Roberts was born in New York, an later moved to Indiana as a child. He attended Harvard College and Harvard Law School, and graduated from both with high academic honors.

He worked in the Solicitor General’s Office, as a Special Assistant to the U.S. Attorney General, and was nominated to the U.S. Court of Appeals for the D.C. Circuit in 1992. However, a confirmation hearing was never heard after George H.W. Bush lost the election, and thus his nomination expired. He then returned to private practice, becoming the head of his firm’s appellate practice, and an adjunct faculty member of Georgetown Law. During his time in private practice, he argued some 39 cases before the Supreme Court, prevailing in 25 of them.

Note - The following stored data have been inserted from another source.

/-! ### emptyRing -/

@[simp] theorem emptyRing_time (s : State) : (emptyRing s).time = s.time := rfl
@[simp] theorem emptyRing_port (s : State) : (emptyRing s).port = s.port := rfl
@[simp] theorem emptyRing_notices (s : State) : (emptyRing s).notices = s.notices := rfl
@[simp] theorem emptyRing_counter (s : State) : (emptyRing s).counter = s.counter := rfl
@[simp] theorem emptyRing_front (s : State) : (emptyRing s).front = s.front := rfl
@[simp] theorem emptyRing_mixer (s : State) : (emptyRing s).mixer = s.mixer := rfl
@[simp] theorem emptyRing_takes (s : State) : (emptyRing s).takes = s.takes := rfl
@[simp] theorem emptyRing_link (s : State) : (emptyRing s).link = s.link := rfl
@[simp] theorem emptyRing_store (s : State) : (emptyRing s).store = s.store := rfl
@[simp] theorem emptyRing_writer (s : State) : (emptyRing s).writer = s.writer := rfl
@[simp] theorem emptyRing_orders (s : State) : (emptyRing s).orders = s.orders := rfl
@[simp] theorem emptyRing_pending (s : State) : (emptyRing s).pending = s.pending := rfl

/-! ### makePending -/

@[simp] theorem makePending_time (p : PendingStart) (s : State) : (makePending p s).time = s.time := rfl
@[simp] theorem makePending_port (p : PendingStart) (s : State) : (makePending p s).port = s.port := rfl
@[simp] theorem makePending_notices (p : PendingStart) (s : State) : (makePending p s).notices = s.notices := rfl
@[simp] theorem makePending_counter (p : PendingStart) (s : State) : (makePending p s).counter = s.counter := rfl
@[simp] theorem makePending_front (p : PendingStart) (s : State) : (makePending p s).front = s.front := rfl
@[simp] theorem makePending_mixer (p : PendingStart) (s : State) : (makePending p s).mixer = s.mixer := rfl
@[simp] theorem makePending_ring (p : PendingStart) (s : State) : (makePending p s).ring = s.ring := rfl
@[simp] theorem makePending_link (p : PendingStart) (s : State) : (makePending p s).link = s.link := rfl
@[simp] theorem makePending_store (p : PendingStart) (s : State) : (makePending p s).store = s.store := rfl
@[simp] theorem makePending_writer (p : PendingStart) (s : State) : (makePending p s).writer = s.writer := rfl
@[simp] theorem makePending_orders (p : PendingStart) (s : State) : (makePending p s).orders = s.orders := rfl
@[simp] theorem makePending_pending (p : PendingStart) (s : State) : (makePending p s).pending = s.pending := rfl

/-! ### dropPending -/

@[simp] theorem dropPending_time (s : State) : (dropPending s).time = s.time := rfl
@[simp] theorem dropPending_port (s : State) : (dropPending s).port = s.port := rfl
@[simp] theorem dropPending_notices (s : State) : (dropPending s).notices = s.notices := rfl
@[simp] theorem dropPending_counter (s : State) : (dropPending s).counter = s.counter := rfl
@[simp] theorem dropPending_front (s : State) : (dropPending s).front = s.front := rfl
@[simp] theorem dropPending_mixer (s : State) : (dropPending s).mixer = s.mixer := rfl
@[simp] theorem dropPending_ring (s : State) : (dropPending s).ring = s.ring := rfl
@[simp] theorem dropPending_link (s : State) : (dropPending s).link = s.link := rfl
@[simp] theorem dropPending_store (s : State) : (dropPending s).store = s.store := rfl
@[simp] theorem dropPending_writer (s : State) : (dropPending s).writer = s.writer := rfl
@[simp] theorem dropPending_orders (s : State) : (dropPending s).orders = s.orders := rfl
@[simp] theorem dropPending_pending (s : State) : (dropPending s).pending = s.pending := rfl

President George W. Bush initially nominated Roberts to take the seat left vacant by Sandra Day O’Connor, but following the death of Chief Justice Rehnquist, Bush re-nominated him to the Chief Justice position.

Roberts, a Thoughtful Conservative

Regarding his “philosophy” on Constitutional interpretation, Roberts stated in his confirmation hearings that he, “[did] not think beginning with an all-encompassing approach to constitutional interpretation is the best way to faithfully construe the document.”

A member of the Federalist Society at one point, he affirms the belief that states should act upon their different, local, circumstances, and pass laws to fit their needs.

Regarding the decision reached in Brown v. Board of Education, he stated, “the Court in that case, of course, overruled a prior decision. I don’t think that constitutes judicial activism because obviously if the decision is wrong, it should be overruled. That’s not activism. That’s applying the law correctly.”